------ Source material
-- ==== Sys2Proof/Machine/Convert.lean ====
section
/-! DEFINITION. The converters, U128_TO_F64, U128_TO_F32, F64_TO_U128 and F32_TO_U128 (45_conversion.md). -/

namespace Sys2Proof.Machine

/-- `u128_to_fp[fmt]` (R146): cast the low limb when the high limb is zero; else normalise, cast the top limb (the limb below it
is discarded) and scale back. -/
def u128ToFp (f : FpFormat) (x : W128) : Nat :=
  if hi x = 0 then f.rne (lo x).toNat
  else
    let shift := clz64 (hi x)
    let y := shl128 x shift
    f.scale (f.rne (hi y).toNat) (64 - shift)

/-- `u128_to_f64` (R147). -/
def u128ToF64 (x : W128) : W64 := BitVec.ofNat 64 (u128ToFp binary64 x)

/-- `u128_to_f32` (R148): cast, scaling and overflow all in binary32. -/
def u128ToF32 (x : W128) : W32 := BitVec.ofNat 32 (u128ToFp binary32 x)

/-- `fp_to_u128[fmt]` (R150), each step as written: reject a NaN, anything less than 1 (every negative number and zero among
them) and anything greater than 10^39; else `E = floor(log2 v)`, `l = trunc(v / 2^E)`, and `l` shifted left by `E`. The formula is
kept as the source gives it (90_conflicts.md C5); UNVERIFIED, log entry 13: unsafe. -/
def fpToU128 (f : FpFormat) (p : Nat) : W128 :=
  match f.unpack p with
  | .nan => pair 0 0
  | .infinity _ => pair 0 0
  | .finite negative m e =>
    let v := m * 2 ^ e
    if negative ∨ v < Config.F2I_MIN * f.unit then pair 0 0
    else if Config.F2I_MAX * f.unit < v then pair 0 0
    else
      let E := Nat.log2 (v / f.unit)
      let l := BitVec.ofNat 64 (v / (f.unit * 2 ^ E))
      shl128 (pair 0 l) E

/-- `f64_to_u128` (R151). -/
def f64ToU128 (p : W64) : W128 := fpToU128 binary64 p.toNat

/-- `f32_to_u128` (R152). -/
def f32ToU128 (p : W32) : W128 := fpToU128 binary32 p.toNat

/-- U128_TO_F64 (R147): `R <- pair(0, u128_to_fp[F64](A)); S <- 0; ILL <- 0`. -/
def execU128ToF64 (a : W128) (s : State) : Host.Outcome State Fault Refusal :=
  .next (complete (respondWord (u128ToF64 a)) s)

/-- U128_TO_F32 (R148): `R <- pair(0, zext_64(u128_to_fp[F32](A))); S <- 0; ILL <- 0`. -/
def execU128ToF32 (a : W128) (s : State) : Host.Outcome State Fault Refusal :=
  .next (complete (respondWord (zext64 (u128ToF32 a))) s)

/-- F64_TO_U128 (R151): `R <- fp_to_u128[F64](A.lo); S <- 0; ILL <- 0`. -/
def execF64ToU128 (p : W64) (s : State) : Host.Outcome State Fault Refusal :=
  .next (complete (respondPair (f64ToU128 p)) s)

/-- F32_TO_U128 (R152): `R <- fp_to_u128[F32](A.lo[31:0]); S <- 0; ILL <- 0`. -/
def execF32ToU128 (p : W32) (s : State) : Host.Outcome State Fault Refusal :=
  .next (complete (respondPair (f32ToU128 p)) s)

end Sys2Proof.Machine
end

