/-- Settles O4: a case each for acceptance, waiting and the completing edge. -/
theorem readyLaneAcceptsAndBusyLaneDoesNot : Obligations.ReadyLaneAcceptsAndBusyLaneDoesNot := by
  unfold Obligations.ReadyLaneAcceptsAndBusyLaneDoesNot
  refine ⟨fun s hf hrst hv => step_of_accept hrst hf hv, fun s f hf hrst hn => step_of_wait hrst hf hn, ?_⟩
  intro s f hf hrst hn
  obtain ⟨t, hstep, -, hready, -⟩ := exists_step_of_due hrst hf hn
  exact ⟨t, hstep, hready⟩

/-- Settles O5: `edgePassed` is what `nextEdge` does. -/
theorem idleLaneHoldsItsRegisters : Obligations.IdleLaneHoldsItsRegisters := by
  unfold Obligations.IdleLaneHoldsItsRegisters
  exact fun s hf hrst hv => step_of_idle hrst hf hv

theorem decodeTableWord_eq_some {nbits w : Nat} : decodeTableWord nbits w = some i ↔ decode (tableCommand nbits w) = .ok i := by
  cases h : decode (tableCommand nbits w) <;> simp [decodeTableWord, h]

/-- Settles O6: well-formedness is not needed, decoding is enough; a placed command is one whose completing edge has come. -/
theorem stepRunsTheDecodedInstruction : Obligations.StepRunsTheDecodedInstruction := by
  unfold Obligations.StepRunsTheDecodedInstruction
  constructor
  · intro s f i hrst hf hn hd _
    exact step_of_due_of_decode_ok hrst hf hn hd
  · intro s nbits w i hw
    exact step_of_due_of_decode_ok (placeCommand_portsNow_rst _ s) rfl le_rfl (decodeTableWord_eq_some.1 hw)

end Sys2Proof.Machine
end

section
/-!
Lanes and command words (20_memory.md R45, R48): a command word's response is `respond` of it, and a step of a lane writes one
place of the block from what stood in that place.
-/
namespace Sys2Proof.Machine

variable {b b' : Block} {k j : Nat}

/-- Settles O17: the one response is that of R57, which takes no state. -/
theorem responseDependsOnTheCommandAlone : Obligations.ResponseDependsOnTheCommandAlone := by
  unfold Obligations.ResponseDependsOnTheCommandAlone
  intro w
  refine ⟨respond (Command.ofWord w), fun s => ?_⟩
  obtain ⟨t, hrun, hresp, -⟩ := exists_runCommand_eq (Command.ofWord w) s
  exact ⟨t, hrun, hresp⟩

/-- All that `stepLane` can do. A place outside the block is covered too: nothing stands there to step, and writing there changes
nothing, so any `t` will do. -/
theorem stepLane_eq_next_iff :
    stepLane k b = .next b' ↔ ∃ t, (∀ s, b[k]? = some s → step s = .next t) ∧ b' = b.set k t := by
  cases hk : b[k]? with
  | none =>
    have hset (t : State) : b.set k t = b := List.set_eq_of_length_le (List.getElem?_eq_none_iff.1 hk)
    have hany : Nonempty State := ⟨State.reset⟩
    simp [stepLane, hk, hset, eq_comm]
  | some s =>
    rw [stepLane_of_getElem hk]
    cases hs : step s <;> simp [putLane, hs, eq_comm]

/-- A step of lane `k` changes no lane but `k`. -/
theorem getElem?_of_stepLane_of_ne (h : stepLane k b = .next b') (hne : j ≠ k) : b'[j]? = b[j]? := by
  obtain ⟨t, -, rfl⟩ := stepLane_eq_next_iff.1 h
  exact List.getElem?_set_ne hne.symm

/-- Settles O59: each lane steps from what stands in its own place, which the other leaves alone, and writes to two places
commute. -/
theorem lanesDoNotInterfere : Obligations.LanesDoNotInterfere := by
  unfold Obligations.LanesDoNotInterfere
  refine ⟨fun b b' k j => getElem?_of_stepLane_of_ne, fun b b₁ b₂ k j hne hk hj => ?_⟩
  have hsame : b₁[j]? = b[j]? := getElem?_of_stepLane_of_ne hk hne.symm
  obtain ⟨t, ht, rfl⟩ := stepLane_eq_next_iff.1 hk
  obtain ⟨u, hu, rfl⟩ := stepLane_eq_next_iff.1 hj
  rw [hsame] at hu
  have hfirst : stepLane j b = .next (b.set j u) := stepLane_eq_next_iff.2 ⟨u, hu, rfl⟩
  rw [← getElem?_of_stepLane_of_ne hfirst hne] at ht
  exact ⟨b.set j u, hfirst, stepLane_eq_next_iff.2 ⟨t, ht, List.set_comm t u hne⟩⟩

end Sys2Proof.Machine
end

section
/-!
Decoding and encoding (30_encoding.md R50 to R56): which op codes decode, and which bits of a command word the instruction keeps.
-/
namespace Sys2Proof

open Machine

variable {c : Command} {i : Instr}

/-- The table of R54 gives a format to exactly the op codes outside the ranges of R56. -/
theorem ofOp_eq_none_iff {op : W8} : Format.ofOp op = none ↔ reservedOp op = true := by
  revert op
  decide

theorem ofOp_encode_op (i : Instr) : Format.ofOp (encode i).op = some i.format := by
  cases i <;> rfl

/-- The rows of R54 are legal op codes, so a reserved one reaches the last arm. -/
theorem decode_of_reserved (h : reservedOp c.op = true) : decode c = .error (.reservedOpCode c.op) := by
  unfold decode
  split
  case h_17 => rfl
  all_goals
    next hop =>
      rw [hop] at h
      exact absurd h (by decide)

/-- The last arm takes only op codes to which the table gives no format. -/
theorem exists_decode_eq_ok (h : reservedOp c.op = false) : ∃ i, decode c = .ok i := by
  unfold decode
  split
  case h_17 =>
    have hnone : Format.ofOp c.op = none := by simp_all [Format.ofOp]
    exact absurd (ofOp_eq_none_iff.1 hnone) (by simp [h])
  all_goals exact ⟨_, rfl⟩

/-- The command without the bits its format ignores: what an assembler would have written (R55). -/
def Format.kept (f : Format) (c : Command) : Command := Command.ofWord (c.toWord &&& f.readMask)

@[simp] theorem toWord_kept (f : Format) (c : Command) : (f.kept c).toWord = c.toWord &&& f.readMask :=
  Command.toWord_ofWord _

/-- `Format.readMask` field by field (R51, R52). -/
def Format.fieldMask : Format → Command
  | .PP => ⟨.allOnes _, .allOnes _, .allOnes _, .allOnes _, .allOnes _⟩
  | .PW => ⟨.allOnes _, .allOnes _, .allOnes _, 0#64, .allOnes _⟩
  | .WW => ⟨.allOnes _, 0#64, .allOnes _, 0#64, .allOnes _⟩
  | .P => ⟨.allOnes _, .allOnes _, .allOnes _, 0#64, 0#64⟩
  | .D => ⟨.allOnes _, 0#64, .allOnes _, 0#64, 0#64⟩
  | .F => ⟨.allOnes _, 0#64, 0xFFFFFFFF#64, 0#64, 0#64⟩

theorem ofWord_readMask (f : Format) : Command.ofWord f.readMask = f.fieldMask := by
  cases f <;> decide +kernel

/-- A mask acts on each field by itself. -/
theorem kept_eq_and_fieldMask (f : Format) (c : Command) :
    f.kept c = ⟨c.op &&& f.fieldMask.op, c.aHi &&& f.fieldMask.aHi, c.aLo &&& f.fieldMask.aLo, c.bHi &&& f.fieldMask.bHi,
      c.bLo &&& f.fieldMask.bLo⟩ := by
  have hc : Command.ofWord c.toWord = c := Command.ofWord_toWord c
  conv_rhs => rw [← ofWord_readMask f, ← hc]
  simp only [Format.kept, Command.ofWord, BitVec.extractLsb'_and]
------------
------ Source material
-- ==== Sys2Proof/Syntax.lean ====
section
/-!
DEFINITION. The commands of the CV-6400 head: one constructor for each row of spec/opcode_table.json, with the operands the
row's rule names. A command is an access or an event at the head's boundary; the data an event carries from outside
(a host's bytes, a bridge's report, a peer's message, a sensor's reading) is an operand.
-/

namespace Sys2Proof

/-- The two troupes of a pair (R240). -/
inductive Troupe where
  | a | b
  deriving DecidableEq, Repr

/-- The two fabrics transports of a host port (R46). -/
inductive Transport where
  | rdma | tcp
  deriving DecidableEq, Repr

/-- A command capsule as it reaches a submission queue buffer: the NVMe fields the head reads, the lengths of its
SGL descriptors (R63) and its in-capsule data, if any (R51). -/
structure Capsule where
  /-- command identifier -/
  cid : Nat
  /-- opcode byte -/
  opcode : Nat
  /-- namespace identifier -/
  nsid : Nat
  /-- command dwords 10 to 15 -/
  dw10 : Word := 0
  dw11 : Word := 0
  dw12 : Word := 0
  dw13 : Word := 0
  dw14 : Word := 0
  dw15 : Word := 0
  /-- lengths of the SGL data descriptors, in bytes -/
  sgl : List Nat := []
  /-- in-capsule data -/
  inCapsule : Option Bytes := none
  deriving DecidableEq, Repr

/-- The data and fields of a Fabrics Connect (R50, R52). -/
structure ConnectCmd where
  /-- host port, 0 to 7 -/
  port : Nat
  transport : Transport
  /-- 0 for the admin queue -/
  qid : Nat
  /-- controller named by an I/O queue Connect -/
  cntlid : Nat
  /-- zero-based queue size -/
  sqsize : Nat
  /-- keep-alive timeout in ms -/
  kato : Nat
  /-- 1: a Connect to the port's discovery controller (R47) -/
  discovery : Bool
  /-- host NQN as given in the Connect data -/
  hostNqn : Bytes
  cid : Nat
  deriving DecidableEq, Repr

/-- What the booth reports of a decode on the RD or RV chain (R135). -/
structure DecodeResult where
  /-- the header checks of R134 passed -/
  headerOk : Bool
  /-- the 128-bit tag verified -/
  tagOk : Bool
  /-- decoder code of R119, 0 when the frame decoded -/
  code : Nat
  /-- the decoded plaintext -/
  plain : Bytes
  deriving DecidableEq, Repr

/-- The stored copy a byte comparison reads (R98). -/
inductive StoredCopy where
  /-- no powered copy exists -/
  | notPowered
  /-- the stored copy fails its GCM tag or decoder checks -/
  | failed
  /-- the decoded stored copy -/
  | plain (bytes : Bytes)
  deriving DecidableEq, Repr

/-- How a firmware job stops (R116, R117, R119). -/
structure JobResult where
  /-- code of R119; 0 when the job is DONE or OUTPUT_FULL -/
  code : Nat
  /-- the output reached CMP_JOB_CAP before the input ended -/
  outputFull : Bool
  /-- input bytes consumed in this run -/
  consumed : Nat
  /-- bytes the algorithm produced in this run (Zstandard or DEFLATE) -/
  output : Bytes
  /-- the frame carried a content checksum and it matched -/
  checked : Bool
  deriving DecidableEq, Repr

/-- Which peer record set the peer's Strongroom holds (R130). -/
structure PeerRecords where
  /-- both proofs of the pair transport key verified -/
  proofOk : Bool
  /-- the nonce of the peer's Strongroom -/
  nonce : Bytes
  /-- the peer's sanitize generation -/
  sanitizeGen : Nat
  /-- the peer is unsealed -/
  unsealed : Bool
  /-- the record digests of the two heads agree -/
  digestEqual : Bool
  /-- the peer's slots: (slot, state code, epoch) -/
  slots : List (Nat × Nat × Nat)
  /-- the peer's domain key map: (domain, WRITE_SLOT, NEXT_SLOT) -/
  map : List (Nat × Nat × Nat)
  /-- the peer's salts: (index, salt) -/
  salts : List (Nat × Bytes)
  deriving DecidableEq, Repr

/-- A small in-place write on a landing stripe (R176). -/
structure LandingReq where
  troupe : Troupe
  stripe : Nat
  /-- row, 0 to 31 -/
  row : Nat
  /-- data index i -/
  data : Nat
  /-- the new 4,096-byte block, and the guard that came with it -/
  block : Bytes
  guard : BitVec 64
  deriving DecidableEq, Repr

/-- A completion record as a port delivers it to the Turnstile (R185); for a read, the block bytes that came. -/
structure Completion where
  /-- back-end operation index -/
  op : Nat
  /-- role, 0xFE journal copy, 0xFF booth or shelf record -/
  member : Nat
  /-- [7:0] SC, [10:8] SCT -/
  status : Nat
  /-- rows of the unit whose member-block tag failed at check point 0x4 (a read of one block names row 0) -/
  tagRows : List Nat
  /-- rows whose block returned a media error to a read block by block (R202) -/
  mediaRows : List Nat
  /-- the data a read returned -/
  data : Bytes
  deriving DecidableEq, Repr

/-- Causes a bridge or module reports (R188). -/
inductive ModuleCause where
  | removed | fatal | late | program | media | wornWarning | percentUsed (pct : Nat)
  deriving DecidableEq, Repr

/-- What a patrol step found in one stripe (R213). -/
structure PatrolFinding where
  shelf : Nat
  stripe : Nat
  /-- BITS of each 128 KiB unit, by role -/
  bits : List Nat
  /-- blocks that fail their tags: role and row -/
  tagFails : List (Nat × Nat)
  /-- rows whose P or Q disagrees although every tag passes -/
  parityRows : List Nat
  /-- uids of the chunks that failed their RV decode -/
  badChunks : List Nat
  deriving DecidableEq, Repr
------------
Description of the task =
From the entries above, return exactly the line containing "exact ⟨t, hrun, hresp⟩", the line containing "have hset (t", and all lines between, and nothing else.

Reply to the task =
  exact ⟨t, hrun, hresp⟩

/-- All that `stepLane` can do. A place outside the block is covered too: nothing stands there to step, and writing there changes
nothing, so any `t` will do. -/
theorem stepLane_eq_next_iff :
    stepLane k b = .next b' ↔ ∃ t, (∀ s, b[k]? = some s → step s = .next t) ∧ b' = b.set k t := by
  cases hk : b[k]? with
  | none =>
    have hset (t : State) : b.set k t = b := List.set_eq_of_length_le (List.getElem?_eq_none_iff.1 hk)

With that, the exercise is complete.